** WORK TO COMPLETE **
From the entries below, return exactly the lines beginning at the one that contains "have apart := past r rose" and ending at the one that contains "case rise =>", both of them included, and only those lines.

** PROVIDED DATA **
/-- A source whose condition has turned, and whose validity is not yet what it should be, changes it. -/
theorem exec_sourceValidityChange_turned {k : TimeSource} {b : Bool} {t : Nat} {s : State}
    (turned : sourceTurned k b (advTo t s) = true) (differs : s.clock.isValid k ≠ b) :
    exec (.sourceValidityChange k b t) s =
      .next (setValid k b (if k = .ptp then dropMaster (advTo t s) else advTo t s)) :=
  congrArg Host.Outcome.next (if_pos ⟨turned, by rwa [isValid_advTo]⟩)

/-! ### PPS_IN (R383) -/

section
variable {rise : Bool} {s : State} (t : Nat) (selected : rise = (s.clock.ppsEdge == 0))
include selected

/-- The edge selected, with an edge before it: it is judged by the time since. -/
theorem exec_ppsEdge_next {p d : Nat} (last : s.clock.ppsLast = some p) (at' : d = ((t : Int) - s.clock.ppsDelay).toNat) :
    exec (.ppsEdge rise t) s = .next (if 2000000000 ≤ d - p then ppsValid d (advTo t s)
      else if d - p < 999000000 ∨ 1001000000 < d - p then
        if s.clock.ppsRejected then advTo t s
        else raiseTime 0x0705 sevW (min (d - p) 0xFFFFFFFF) 0 0 (modClock (fun c => { c with ppsRejected := true }) (advTo t s))
      else ppsValid d (setValid .pps true (advTo t s))) := by
  subst at'
  show execPpsEdge rise t s = _
  simp [execPpsEdge, selected, last]
/-- The first edge is valid. -/
theorem exec_ppsEdge_first (none : s.clock.ppsLast = none) :
    exec (.ppsEdge rise t) s = .next (ppsValid ((t : Int) - s.clock.ppsDelay).toNat (advTo t s)) := by
  show execPpsEdge rise t s = _
  simp [execPpsEdge, selected, none]
end
/-- The other edge does nothing. -/
theorem exec_ppsEdge_other {rise : Bool} {s : State} (t : Nat) (other : rise ≠ (s.clock.ppsEdge == 0)) :
    exec (.ppsEdge rise t) s = .next (advTo t s) := by
  show execPpsEdge rise t s = _
  simp [execPpsEdge, other]

/-! ### PPS_OUT (R385) -/

/-- PPS_OUT rises at a whole second of its base, where it is enabled and its last pulse is over. -/
theorem exec_ppsOutRise_due {t : Nat} {s : State} (ahead : s.now ≤ t) (enabled : s.clock.outEnable = true)
    (whole : (if s.clock.outBase = 0 then t % 1000000000 == 0
      else s.clock.extEver && ((t : Int) + s.clock.extOffset) % 1000000000 == 0) = true)
    (past : ∀ r, s.clock.ppsRise = some r → r + s.clock.outWidth + 100 ≤ t) :
    exec (.ppsOutRise t) s =
      .next (emit (.ppsOut true) (modClock (fun c => { c with ppsOut := true, ppsRise := some t }) (advTo t s))) := by
  show execPpsOutRise t s = _
  simp only [execPpsOutRise, clock_advTo, now_advTo, Nat.max_eq_right ahead]
  refine congrArg Host.Outcome.next (if_pos ⟨enabled, whole, ?_, trivial⟩)
  cases rose : s.clock.ppsRise with
  | none => rfl
  | some r =>
    have apart := past r rose
    simp only [Bool.not_eq_true', decide_eq_false_iff_not]
    omega

/-- Settles O28: each event where its guard is open. -/
theorem timeEventsAct : Obligations.TimeEventsAct := by
  unfold Obligations.TimeEventsAct
  refine ⟨?validity, ?ptp, ?promotion, ?other, ?first, ?valid, ?rejected, ?offset, ?rise, ?riseExternal, ?fall⟩
  case validity =>
    intro k b t s notPtp turned differs
    rw [exec_sourceValidityChange_turned turned differs, if_neg notPtp]
  case ptp =>
    intro b t s turned differs
    exact exec_sourceValidityChange_turned turned differs
  case promotion =>
    intro t k s promotable
    show execSourcePromotion t s = _
    simp only [execSourcePromotion, promotable]
  case other => exact fun rise t s => exec_ppsEdge_other t
  case first => exact fun rise t s => exec_ppsEdge_first t
  case valid =>
    intro rise t p d s selected last at' within
    rw [exec_ppsEdge_next t selected last at', if_neg (by omega), if_neg (by omega)]
  case rejected =>
    intro rise t p d s selected last at' close outside
    rw [exec_ppsEdge_next t selected last at', if_neg (by omega), if_pos outside]
  case offset =>
    intro v s first
    show execExtOffsetApply s = _
    simp only [execExtOffsetApply, first]
  case rise =>
    intro t s ahead enabled hive whole past
    exact exec_ppsOutRise_due ahead enabled (by simp [hive, whole]) past
  case riseExternal =>
    intro t s ahead enabled external ever whole past
    exact exec_ppsOutRise_due ahead enabled (by simp [external, ever, whole]) past
  case fall =>
    intro t s rose high
    show execPpsOutFall s = _
    simp only [execPpsOutFall, rose, high, if_true]

end Sys2Proof.Machine
end

section
/-! Events of power, diagnostics, firmware and flash (R355, R364 to R371, R545 to R548): what each does where its guard is
open. -/
namespace Sys2Proof.Machine

/-- Settles O44: each event where its guard is open. -/
theorem powerAndDiagnosticEventsAct : Obligations.PowerAndDiagnosticEventsAct := by
  unfold Obligations.PowerAndDiagnosticEventsAct
  refine ⟨?entered, ?wakes, ?sleeps, ?tested⟩
  case entered =>
    intro t n s entering low count
    subst count
    show execPwrEntryDone t s = _
    simp only [execPwrEntryDone, advTo_frame]
    rw [if_pos ⟨entering, low⟩]
  case wakes =>
    intro c t s source named
    show execPwrWake c t s = _
    simp only [execPwrWake, advTo_frame]
    rw [if_pos ⟨source, named⟩]
  case sleeps =>
    intro c t s unnamed
    show execPwrWake c t s = _
    simp [execPwrWake, unnamed]
  case tested =>
    intro l p s test
    show execDiagDone l s = _
    simp only [execDiagDone, test]

/-! ### Firmware and flash (R364, R366, R368, R474, R526) -/

/-- The slot whose COMMIT came and whose pieces are all programmed is judged, and reported to the function that wrote it. -/
theorem exec_fwVerified_reported {b : Bool} {k : Nat} {w : FwPush} {j : Nat × State} {x s : State}
    (written : (s.trust.writing.find? fun (e : Nat × FwPush) =>
      e.2.committed && !(s.sys.fwWaiting.any fun p => p.1 == e.1)) = some (k, w))
    (mailbox : w.fn ≠ 5) (judged : j = judgeSlot k b s) (flashed : x = if b = true ∧ k ≠ 2 then flashOk k j.2 else j.2) :
    exec (.fwVerified b) s = .next (release (.fwSlot k)
      (raise 0x0B01 (if j.1 = stOk then sevI else sevE) k j.1
        (imgVersion (x.trust.slot k).image + 2 ^ 32 * imgSvn (x.trust.slot k).image) [w.fn]
        (modTrust (fun t => { t with writing := t.writing.erase k }) x))) := by
  subst judged flashed
  show execFwVerified b s = _
  simp only [execFwVerified, written]
  exact congrArg Host.Outcome.next (if_neg mailbox)

/-- Settles O40: each event where its guard is open. -/
theorem trustEventsAct : Obligations.TrustEventsAct := by
  unfold Obligations.TrustEventsAct
  refine ⟨?piece, ?verified, ?expiry, ?options, ?calibration⟩
  case piece =>
    intro k o d l s waits slot
    show execFwPieceProgrammed s = _
    simp only [execFwPieceProgrammed, waits]
    rw [if_neg slot]
  case verified =>
    intro b k w j x s written mailbox judged flashed
    exact exec_fwVerified_reported written mailbox judged flashed
  case expiry =>
    intro v s nonce
    show execNonceExpiry s = _
    simp only [execNonceExpiry, nonce]
  case options =>
    intro i o w l s first item one options
    show execFlashWritten i true s = _
    simp [execFlashWritten, first, ← item, one, options]
  case calibration =>
    intro i w l s first item two data
    show execFlashWritten i false s = _
    simp [execFlashWritten, first, ← item, two, data]

end Sys2Proof.Machine
end

section
/-! Resets, updates and remote requests of the hive (R354, R363, R367, R442, R451, R452, R466): what each does where its
guard is open. -/
namespace Sys2Proof.Machine

/-! ### UPDATE at a worker (R451) -/

section
variable {b : List Byte} {s : State} (member : s.isMember = true) (ready : s.sys.ready = true)
include member ready

theorem updateRx_offer_tooLong (begun : s.hive.update.isNone = false) (long : slotSize s.inactive < u32At b 8) :
    updateRx 0 b s = sendResult stAuthFail [] s := by
  simp [updateRx, member, ready, begun, long]

variable {v : UpdateRx} (begun : s.hive.update = some v)
include begun

theorem updateRx_data : updateRx 1 b s =
    modHive (fun h => { h with update := some { v with spans := v.spans ++ [(u32At b 0, (b.drop 4).length)] } })
      (modSys (fun y => { y with fwWaiting := y.fwWaiting ++ [(s.inactive, u32At b 0, b.drop 4)] }) s) := by
  simp [updateRx, member, ready, begun]
/-- END asks for the parts that no DATA brought, or commits the image. -/
theorem updateRx_end : updateRx 2 b s =
    let missing := (gaps v.spans v.length (2 * v.spans.length + 2) 0).take 64
    let x := modHive (fun h => { h with update := some { v with activate := byteAt b 0 } }) s
    if missing.isEmpty then modTrust (fun t => { t with
      writing := t.writing.put s.inactive { fn := 5, taken := v.length, committed := true } }) x
    else sendResult stInProgress missing x := by
  simp [updateRx, member, ready, begun]
end

/-! ### RESULT at the manager (R367, R451) -/

section
variable {d k : Nat} {l : List (Nat × Nat)} {v : Dist} {s : State} (under : s.hive.dist = some v)
  (manager : s.hive.state = .manager) (asked : v.waiting.contains d = true)
include under manager asked

/-- A worker that misses nothing, or that has been sent its parts three times, counts as verified or as failed. -/
theorem updateResult_counts (last : l = [] ∨ 3 ≤ v.rounds.getD d 0) : updateResult d k l s =
    modHive (fun h => { h with dist := some { v with
      waiting := v.waiting.filter (· != d)
      verified := if l = [] ∧ k = 0 then v.verified + 1 else v.verified
      failed := if l = [] ∧ k = 0 then v.failed else v.failed + 1 } }) s := by
  have counted : ¬((!l.isEmpty) = true ∧ v.rounds.getD d 0 < 3) := by
    rintro ⟨more, few⟩
    rcases last with rfl | many
    · cases more
    · omega
  simp only [updateResult, under, manager, asked, if_neg counted]
  simp
/-- A worker that misses parts is sent them again. -/
theorem updateResult_sends (more : l.isEmpty = false) (few : v.rounds.getD d 0 < 3) : updateResult d k l s =
    sendUpdate (some d) 2 (b8 v.activate) (modHive (fun h => { h with
        dist := some { v with rounds := v.rounds.put d (v.rounds.getD d 0 + 1) } })
      ((l.take 64).foldl (fun y p => sendRange (some d) (s.trust.slot v.slot).image p.1 p.2 y) s)) := by
  simp only [updateResult, under, manager, asked, more, few]
  simp
end

/-! ### REMOTE_REQ and REMOTE_RESP (R354, R363, R442) -/

/-- A REMOTE_REQ that the keeper can take up is served. -/
theorem exec_remoteReqReceived_served {d k : Nat} {b : List Byte} {s : State} (inHive : s.inHive = true)
    (ready : s.sys.ready = true) (free : s.hive.vc3.isEmpty = true) (may : remoteMay (u16At b 0) s = true)
    (fits : remoteFits b = true) : exec (.remoteReqReceived d k b) s = .next (remoteServe (remoteCall d k b) s) := by
  show execRemoteReqReceived d k b s = _
  simp [execRemoteReqReceived, remoteReq, inHive, ready, free, may, fits]
/-- Another waits in the VC 3 buffer. -/
theorem exec_remoteReqReceived_held {d k : Nat} {b : List Byte} {s : State} (inHive : s.inHive = true)
    (not : s.sys.ready = false ∨ s.hive.vc3.isEmpty = false ∨ remoteMay (u16At b 0) s = false) :
    exec (.remoteReqReceived d k b) s = .next (vc3Hold 0 (remoteMsg d k b s) s) := by
  have blocked : ¬(s.sys.ready = true ∧ s.hive.vc3.isEmpty = true ∧ remoteMay (u16At b 0) s = true) := by
    rintro ⟨ready, free, may⟩
    rcases not with not | not | not
    · exact absurd ready (by simp [not])
    · exact absurd free (by simp [not])
    · exact absurd may (by simp [not])
  show execRemoteReqReceived d k b s = _
  simp only [execRemoteReqReceived, inHive]
  exact congrArg Host.Outcome.next (if_neg blocked)
/-- The response that HIVE_REMOTE waits for answers it. -/
theorem remoteResp_of_remote {d n : Nat} {b : List Byte} {w : Waiting} {r : Req} {s : State} (waits : s.waiting = some w)
    (req : s.waitReq w = some r) (op : s.waitOp w = 0x0A05) (tag : u32At b 4 = u32At r.body 12)
    (what : w.what = .remote d n) : remoteResp d b s =
      nextRequest (respond w.fn w.mbx stOk (byteAt b 1) 0 (overlay b (b8 (byteAt b 0) ++ b8 0)) { s with waiting := none }) := by
  simp [remoteResp, waits, req, op, tag, what]

/-- Settles O38: each event where its guard is open. -/
theorem hiveWorkEventsAct : Obligations.HiveWorkEventsAct := by
  unfold Obligations.HiveWorkEventsAct
  refine ⟨?resetDone, ?reset, ?offer, ?data, ?missing, ?complete, ?counts, ?sends, ?distributed, ?held, ?served, ?resp,
    ?timeout⟩
  case resetDone =>
    intro d k q s begun manager member ready
    show execHiveResetDone d k s = _
    simp only [execHiveResetDone, begun]
    rw [if_pos ⟨manager, member, ready⟩]
  case reset =>
    intro k s member
    exact ⟨_, congrArg Host.Outcome.next (if_pos member), rfl⟩
  case offer =>
    intro b s member ready begun long
    exact congrArg Host.Outcome.next (updateRx_offer_tooLong member ready begun long)
  case data =>
    intro b v s member ready begun
    exact ⟨_, congrArg Host.Outcome.next (updateRx_data member ready begun), rfl, rfl⟩
  case missing =>
    intro b v s member ready begun some
    exact congrArg Host.Outcome.next ((updateRx_end member ready begun).trans (if_neg (by simp only [some, Bool.false_eq_true, not_false_eq_true])))
  case complete =>
    intro b v s member ready begun none
    exact congrArg Host.Outcome.next ((updateRx_end member ready begun).trans (if_pos none))
  case counts =>
    intro d k l v s under manager asked last
    exact ⟨_, congrArg Host.Outcome.next (updateResult_counts under manager asked last), rfl⟩
  case sends =>
    intro d k l v s under manager asked more few
    exact congrArg Host.Outcome.next (updateResult_sends under manager asked more few)
  case distributed =>
    intro v s under ready gone
    have none : (v.waiting.any fun i => (s.member i).isSome) = false := by
      rw [List.any_eq_false]
      exact fun i waits => by simp [gone i waits]
    show execFwDistributed s = _
    simp [execFwDistributed, under, ready, none]
  case held =>
    intro d k b s inHive not
    exact ⟨_, exec_remoteReqReceived_held inHive not, rfl⟩
  case served =>
    intro d k b s inHive ready free may fits
    exact exec_remoteReqReceived_served inHive ready free may fits
  case resp =>
    intro d n b w r s inHive ready waits req op tag what
    exact congrArg Host.Outcome.next ((if_pos ⟨inHive, ready⟩).trans (remoteResp_of_remote waits req op tag what))
  case timeout =>
    intro f m d n w s waits fn mbx what
    show execHiveRemoteTimeout f m s = _
    simp [execHiveRemoteTimeout, waits, fn, mbx, what]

** ANSWER FOR THIS EXERCISE **
    have apart := past r rose
    simp only [Bool.not_eq_true', decide_eq_false_iff_not]
    omega

/-- Settles O28: each event where its guard is open. -/
theorem timeEventsAct : Obligations.TimeEventsAct := by
  unfold Obligations.TimeEventsAct
  refine ⟨?validity, ?ptp, ?promotion, ?other, ?first, ?valid, ?rejected, ?offset, ?rise, ?riseExternal, ?fall⟩
  case validity =>
    intro k b t s notPtp turned differs
    rw [exec_sourceValidityChange_turned turned differs, if_neg notPtp]
  case ptp =>
    intro b t s turned differs
    exact exec_sourceValidityChange_turned turned differs
  case promotion =>
    intro t k s promotable
    show execSourcePromotion t s = _
    simp only [execSourcePromotion, promotable]
  case other => exact fun rise t s => exec_ppsEdge_other t
  case first => exact fun rise t s => exec_ppsEdge_first t
  case valid =>
    intro rise t p d s selected last at' within
    rw [exec_ppsEdge_next t selected last at', if_neg (by omega), if_neg (by omega)]
  case rejected =>
    intro rise t p d s selected last at' close outside
    rw [exec_ppsEdge_next t selected last at', if_neg (by omega), if_pos outside]
  case offset =>
    intro v s first
    show execExtOffsetApply s = _
    simp only [execExtOffsetApply, first]
  case rise =>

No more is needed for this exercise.